LTβR-deficient Mice Show Signs of Autoimmunity.

Finally, we asked if the disorganization and absolute reduction of MECs in LTβR−/− mice was associated with autoimmune processes. There is accumulating evidence that MECs play a crucial role in the control of autoimmunity by the promiscuous expression of tissue-specific antigens that are thought to negatively select autoreactive T cell clones and possibly to promote the generation of regulatory T cells (6, 7). To investigate promiscuous gene expression in LTβR−/− mice, we performed RT-PCR on RNA isolated from MECs of LTβR−/− and wild-type mice identified as large CD45G8.8+CDR1B7.1+ cells by FACS® analysis. This approach revealed that promiscuous gene expression and the expression of AIRE, so far the only known regulator of promiscuous gene expression (8), is unaffected in LTβR−/− MECs (Fig. 7 A). Because only 1–5% of MECs express a given tissue-specific antigen (6), central tolerance induction to these promiscuously expressed antigens has been suggested to require extensive interaction of mature lymphocytes with a large number of MECs (7). Given the disturbed three-dimensional organization and the absolute reduction of MECs in LTβR−/− mice, we hypothesized that interaction between lymphocytes and MECs should be grossly disturbed in these mice and, therefore, we sought signs of autoimmunity. Although LTβR−/− mice develop perivascular lymphocytic infiltrates in lungs, liver, pancreas, salivary gland, adrenal gland, and kidney (12), these infiltrates could be due to homeostatic rather than autoimmune processes considering that these mice lack lymph nodes. More conclusively, we detect autoreactive antibodies in sera of LTβR−/− but not wild-type mice directed against salivary gland, stomach, and pancreas (Fig. 7 B). Autoreactive antibodies to liver, adrenal gland, and kidney where lymphocytic infiltrations can also be found were not observed. Older mice appear to be frequently affected: all sera obtained from four 6-mo-old LTβR−/− mice contained autoantibodies recognizing determinants of at least two of these organs whereas control sera remained negative (Table I). Antibodies directed against dsDNA or immunoglobulin in the sera of LTβR−/− mice were not detected. These findings suggest that promiscuous expression of tissue-specific genes may not be sufficient to prevent autoimmune processes and that proper three-dimensional organization in conjunction with a critical number of MECs may also be required.

Discussion

Thymic epithelial cells have long been recognized for their ability to generate a diverse, nonautoreactive T cell repertoire by the interaction with developing thymocytes. This reciprocal lympho–epithelial interaction is a unique feature of thymopoiesis. Interaction of T cell receptors and peptide–MHC complexes represents the classical example of an interaction that determines the developmental fate of thymocytes.
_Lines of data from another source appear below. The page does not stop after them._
theorem witness_EveryTransactionIsAnswered :
    (one f0 (cmd 0xFFFFFFFF 0 0)).Inv ∧
      (one f0 (cmd 0xFFFFFFFF 0 0)).Presents (cmd 0xFFFFFFFF 0 0) := by decide

theorem witness_HostScriptsRunToTheEnd :
    (block [f0, v12] [.command (cmd 2 0 0), .reset none, .command (cmd 1 16 0)]).Inv := by decide

theorem witness_ShrinkThenGrowReadsZeros :
    (twice f0 v12 (cmd 4 5 0) (cmd 4 16 0)).Inv ∧
    (twice f0 v12 (cmd 4 5 0) (cmd 4 16 0)).Holds 0 f0 ∧ f0.live = true ∧
    ∃ t, exec (.resize 0) (twice f0 v12 (cmd 4 5 0) (cmd 4 16 0)) = .next t ∧
      (t.Presents (cmd 4 16 0) ∧ t.lastResponse? = some (okResponse 0 []) ∧
        (next? (exec (.resize 0) t)).map (fun u => (u.slots[0]?, u.lastResponse?)) =
          some (some (vector 16 [0x10, 0x00]), some (okResponse 0 []))) :=
  ⟨by decide, by decide, by decide, exists_next (by decide)⟩

theorem witness_CountAfterFillIsTheLength :
    (twice v12 f0 (cmd 8 0 12) (cmd 0x0E 0 0)).Inv ∧
    (twice v12 f0 (cmd 8 0 12) (cmd 0x0E 0 0)).Holds 0 v12 ∧ v12.live = true ∧
    s64 (cmd 8 0 12).a0 = 0 ∧ s64 (cmd 8 0 12).a1 = v12.len ∧
    ∃ t, exec (.setRange 0 true) (twice v12 f0 (cmd 8 0 12) (cmd 0x0E 0 0)) = .next t ∧
      t.Presents (cmd 0x0E 0 0) :=
  ⟨by decide, by decide, by decide, by decide, by decide, exists_next (by decide)⟩

theorem witness_RepeatedWritesChangeNothingMore :
    (twice v12 v12 (cmd 4 5 0) (cmd 4 5 0)).Inv ∧
    (∃ t, exec (.resize 0) (twice v12 v12 (cmd 4 5 0) (cmd 4 5 0)) = .next t ∧
      t.Presents (cmd 4 5 0) ∧ t.lastResponse? = some (okResponse 0 [])) ∧
    ∃ t, exec (.bitOr 0 1) (twice v12 v12 (cmd 4 5 0) (cmd 4 5 0)) = .next t ∧
      t.Presents (cmd 4 5 0) ∧ t.lastResponse? = some (okResponse 0 []) :=
  ⟨by decide, exists_next (by decide), exists_next (by decide)⟩

end Sys2Proof.Tests
end

section
/-! PROOFS. The scope of the model (00_scope.md): what every step keeps, that no meaning stops on a state that meets
the invariant, and that every script of host inputs runs to its end. -/

namespace Sys2Proof.Machine

variable {s t : State} {c : Command} {i : Instr} {v : Slot} {sa sb : SlotIndex} {val : Bool}

/-! ## What a reset and a command that answers keep -/

theorem applyReset_params (s : State) : (applyReset s).params = s.params := by
  simp [State.params]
Here, we provide to our knowledge the first example of how lymphocytes determine the development of thymic MECs that are thought to control autoimmunity. Although transcription factors (e.g., Foxn1 [36] and Hoxa3 [37]), signaling molecules (e.g., RelB; reference 38, 39), and the Wnt proteins (40) have been implicated in thymus development, none of these have been shown to depend on activation by developing lymphocytes in vivo. Indeed, Wnt proteins, which are produced by thymocytes and even more abundantly by thymic epithelial cells, have been so far the only soluble factors influencing epithelial cell differentiation. Our paper identifies the LTβR signaling axis as an important means of communication between developing lymphocytes and epithelial cells in the thymic medulla. The absence of any of its components, namely ligand (i.e., LTα1β2), receptor, or intracellular signaling molecule (i.e., Nik), leads to the disorganization of MECs. Functionally, malformed MECs result in the retention of mature thymocytes and are associated with autoantibody production, suggesting key roles for LTβR signaling in thymic lymphocyte homeostasis and central tolerance induction.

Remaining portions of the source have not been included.